I use a 16 ft. square stern canoe. (unknown brand)

It works well for trapping and I use it in all types of water.


----------



## hillbillie (Jan 16, 2011)

Earlier this year I picked up a used Meyers Sportspal canoe model S11,excellant shape for $350
weight is only 48# and @ 56 years old I have no problem carrying it or loading in the bed of a pick-up myself.

The wife and I just done a float down the Mason Tract / S.Branch AuSable,she in her kayak and me in the canoe.I carried the cooler, fly rod and dry bag.Sort of a test run for waterfowl hunting and trapping.The canoe was very stable and handled great.I'm thinking fall / early winter with a pair of hip boots.

I quietly floated (paddling only when necessary) past trout, ducks,raccoon,muskrats and deer.This was mid day,12 to 7 ,July 4th 90 degrees.Only seen five other groups floating the river.

For more info Goggle: Sportspal canoe 

Now I need to find a small gas motor


----------



## motorcityhtps (Mar 1, 2010)

The rectangle floats, but the 4hp is a turd on that thing :lol: I even caught a bucketmouth out in the heat yesterday.

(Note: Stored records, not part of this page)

-- ==== Sys2Proof/Tests/Slice0.lean ====
section
/-! SUPPORT. Small tests: words written out from the encoding, one step at a time on small states, with the expected results of
95_test_vectors.md, and for every statement with hypotheses a state and operands that meet them. -/

namespace Sys2Proof.Tests

open Sys2Proof Sys2Proof.Machine

/-! ### Small states -/

/-- A register-file device with the given registers. -/
def file (regs : List Host.Cell) : RegFile := ⟨regs, 0#7, false⟩

/-- The machine after reset with a device behind the ACC instance. -/
def accWith (d : Device) : State := { State.reset with acc := { State.reset.acc with device := d } }

/-- The machine after reset with a device behind the MAG instance. -/
def magWith (d : Device) : State := { State.reset with mag := { State.reset.mag with device := d } }

/-- The machine after reset with a register-file device behind the ACC instance. -/
def onAcc (regs : List Host.Cell) : State := accWith (.regFile (file regs))

/-- The machine after reset with a register-file device behind the MAG instance. -/
def onMag (regs : List Host.Cell) : State := magWith (.regFile (file regs))

/-- One byte, answered `ok`. -/
def byteIs (b : Byte) : Answer := .ok [b]

/-- A success without bytes, as to a write. -/
def done : Answer := .ok []

/-- What is seen of the state after a command; none where there is no next state. -/
def after {α : Type} (o : Host.Outcome State Fault Refusal) (f : State → α) : Option α :=
  match o with
  | .next t => some (f t)
  | .fault _ | .refused _ => none

/-- STATUS and RESULT of the instance of a command after it. -/
def ends (c : Instr) (s : State) : Option (Option Status × Option ResultData) :=
  after (exec c s) fun t => ((t.block c.target).status, (t.block c.target).result)

/-- The history of the instance of a command after it. -/
def story (c : Instr) (s : State) : Option (List Transaction) := after (exec c s) fun t => (t.block c.target).history

/-- A register of the register-file device behind an instance. -/
def held (i : InstanceId) (r : RegIdx) (s : State) : Option Byte :=
  match (s.block i).device with
  | .regFile rf => some (regOf rf r)
  | .oracle _ => none

/-- STATUS after a command and a register of its device. -/
def leaves (c : Instr) (s : State) (r : RegIdx) : Option (Option Status × Option Byte) :=
  after (exec c s) fun t => ((t.block c.target).status, held c.target r t)

/-! ### Well-formedness and decoding -/

/-- The one ill-formed command: a burst of length 0 (30_encoding.md R61). -/
theorem test_wf_refuses_empty_burst : (Instr.readBurst .acc 0x28#7 0#8).wf = false := by decide

theorem test_wf_admits_burst : (Instr.readBurst .acc 0x28#7 1#8).wf = true ∧ (Instr.readBurst .mag 0x7F#7 255#8).wf = true := by
  decide

theorem test_decode_helper :
    decode .acc 0x01200000#32 = .ok (.readReg .acc 0x20#7) ∧ decode .mag 0x017F0000#32 = .ok (.readReg .mag 0x7F#7) ∧
    decode .acc 0x02209700#32 = .ok (.writeReg .acc 0x20#7 0x97#8) ∧
    decode .acc 0x032000F0#32 = .ok (.readRegMasked .acc 0x20#7 0xF0#8) ∧
    decode .acc 0x0420A5F0#32 = .ok (.updateRegMasked .acc 0x20#7 0xA5#8 0xF0#8) ∧
    decode .mag 0x05030600#32 = .ok (.readBurst .mag 0x03#7 6#8) := by decide

theorem test_decode_acc_rate_and_power :
    decode .acc 0x10010000#32 = .ok (.accInit true) ∧ decode .acc 0x10000000#32 = .ok (.accInit false) ∧
    decode .acc 0x11820000#32 = .ok (.accSetOdr .hz1620LowPower) ∧ decode .acc 0x11000000#32 = .ok (.accSetOdr .powerDown) ∧
    decode .acc 0x12000000#32 = .ok .accGetOdr ∧ decode .acc 0x13010000#32 = .ok (.accSetPowerMode .lowPower) ∧
    decode .acc 0x14000000#32 = .ok .accGetPowerMode := by decide

theorem test_decode_acc_scale_and_filter :
    decode .acc 0x15030000#32 = .ok (.accSetFullScale .g16) ∧ decode .acc 0x16000000#32 = .ok .accGetFullScale ∧
    decode .acc 0x17010000#32 = .ok (.accSetHighRes true) ∧ decode .acc 0x18000000#32 = .ok .accGetHighRes ∧
    decode .acc 0x19000000#32 = .ok (.accSetHpfMode .off) ∧ decode .acc 0x19040000#32 = .ok (.accSetHpfMode (.cutoff 3#2)) ∧
    decode .acc 0x1A000000#32 = .ok .accGetHpfMode := by decide

theorem test_decode_acc_fifo_and_interrupt :
    decode .acc 0x1B010000#32 = .ok (.accSetFifoMode .stream) ∧ decode .acc 0x1C000000#32 = .ok .accGetFifoMode ∧
    decode .acc 0x1D200000#32 = .ok (.accSetFifoWatermark 32#8) ∧ decode .acc 0x1E000000#32 = .ok .accGetFifoWatermark ∧
    decode .acc 0x1F000000#32 = .ok .accClearFifo ∧ decode .acc 0x20010000#32 = .ok (.accSetDrdyInt true) ∧
    decode .acc 0x21000000#32 = .ok .accGetDrdyInt := by decide

theorem test_decode_acc_units_and_samples :
    decode .acc 0x22000000#32 = .ok .accGetOdrHz ∧ decode .acc 0x23000000#32 = .ok .accGetHpfCutoff ∧
    decode .acc 0x24000000#32 = .ok .accGetSens ∧ decode .acc 0x25000000#32 = .ok .accReadData16 ∧
    decode .acc 0x26000000#32 = .ok .accReadData := by decide

theorem test_decode_mag_fields :
    decode .mag 0x30010000#32 = .ok (.magInit true) ∧ decode .mag 0x31000000#32 = .ok (.magSetMode false) ∧
    decode .mag 0x32000000#32 = .ok .magGetMode ∧ decode .mag 0x33070000#32 = .ok (.magSetOdr 7#3) ∧
    decode .mag 0x34000000#32 = .ok .magGetOdr ∧ decode .mag 0x35070000#32 = .ok (.magSetFullScale .g81) ∧
    decode .mag 0x36000000#32 = .ok .magGetFullScale ∧ decode .mag 0x37010000#32 = .ok (.magSetTempEn true) ∧
    decode .mag 0x38000000#32 = .ok .magGetTempEn := by decide

theorem test_decode_mag_units_and_samples :
    decode .mag 0x39000000#32 = .ok .magGetOdrHz ∧ decode .mag 0x3A000000#32 = .ok .magGetSens ∧
    decode .mag 0x3B000000#32 = .ok .magReadData16 ∧ decode .mag 0x3C000000#32 = .ok .magReadData ∧
    decode .mag 0x3D000000#32 = .ok .magReadTemp16 ∧ decode .mag 0x3E000000#32 = .ok .magReadTemp := by decide

/-- 95_test_vectors.md section 2.1. -/
theorem test_decode_refuses_codes_and_instances :
    decode .acc 0x00000000#32 = .error .unknownOp ∧ decode .acc 0x06000000#32 = .error .unknownOp ∧
    decode .acc 0x27000000#32 = .error .unknownOp ∧ decode .mag 0x3F000000#32 = .error .unknownOp ∧
    decode .acc 0xFF000000#32 = .error .unknownOp ∧ decode .mag 0x10010000#32 = .error .wrongInstance ∧
    decode .acc 0x3C000000#32 = .error .wrongInstance ∧ decode .acc 0x31020000#32 = .error .wrongInstance := by decide

/-- 95_test_vectors.md section 2.1. -/
theorem test_decode_refuses_reserved_bits :
    decode .acc 0x01200001#32 = .error .reservedNonzero ∧ decode .acc 0x12000100#32 = .error .reservedNonzero ∧
    decode .acc 0x10020001#32 = .error .reservedNonzero ∧ decode .acc 0x01A00000#32 = .error .reservedNonzero ∧
    decode .acc 0x05A80600#32 = .error .reservedNonzero := by decide

/-- 95_test_vectors.md section 2.1. -/
theorem test_decode_refuses_arguments :
    decode .acc 0x10020000#32 = .error .badArgument ∧ decode .acc 0x17020000#32 = .error .badArgument ∧
    decode .acc 0x11140000#32 = .error .badArgument ∧ decode .acc 0x11830000#32 = .error .badArgument ∧
    decode .acc 0x13020000#32 = .error .badArgument ∧ decode .acc 0x15040000#32 = .error .badArgument ∧
    decode .acc 0x19050000#32 = .error .badArgument ∧ decode .acc 0x1B020000#32 = .error .badArgument ∧
    decode .acc 0x05280000#32 = .error .badArgument ∧ decode .mag 0x35000000#32 = .error .badArgument ∧
    decode .mag 0x35080000#32 = .error .badArgument ∧ decode .mag 0x33080000#32 = .error .badArgument := by decide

I imagine that it would scream on a square stern though. Time for craigslistdetroit/barter 

Thanks for the help guys.


----------



## Beaverhunter2 (Jan 22, 2005)

I have a 13' Golden Hawk with the motor mount. Won it in the 1991 MTA Raffle. It's had a hard life but I love it.

John


----------



## motorcityhtps (Mar 1, 2010)

Beaverhunter2 said:


> t's had a hard life but I love it.


With the numbers you put up I can only imagine the abuse your poor canoe has to endure :lol:


----------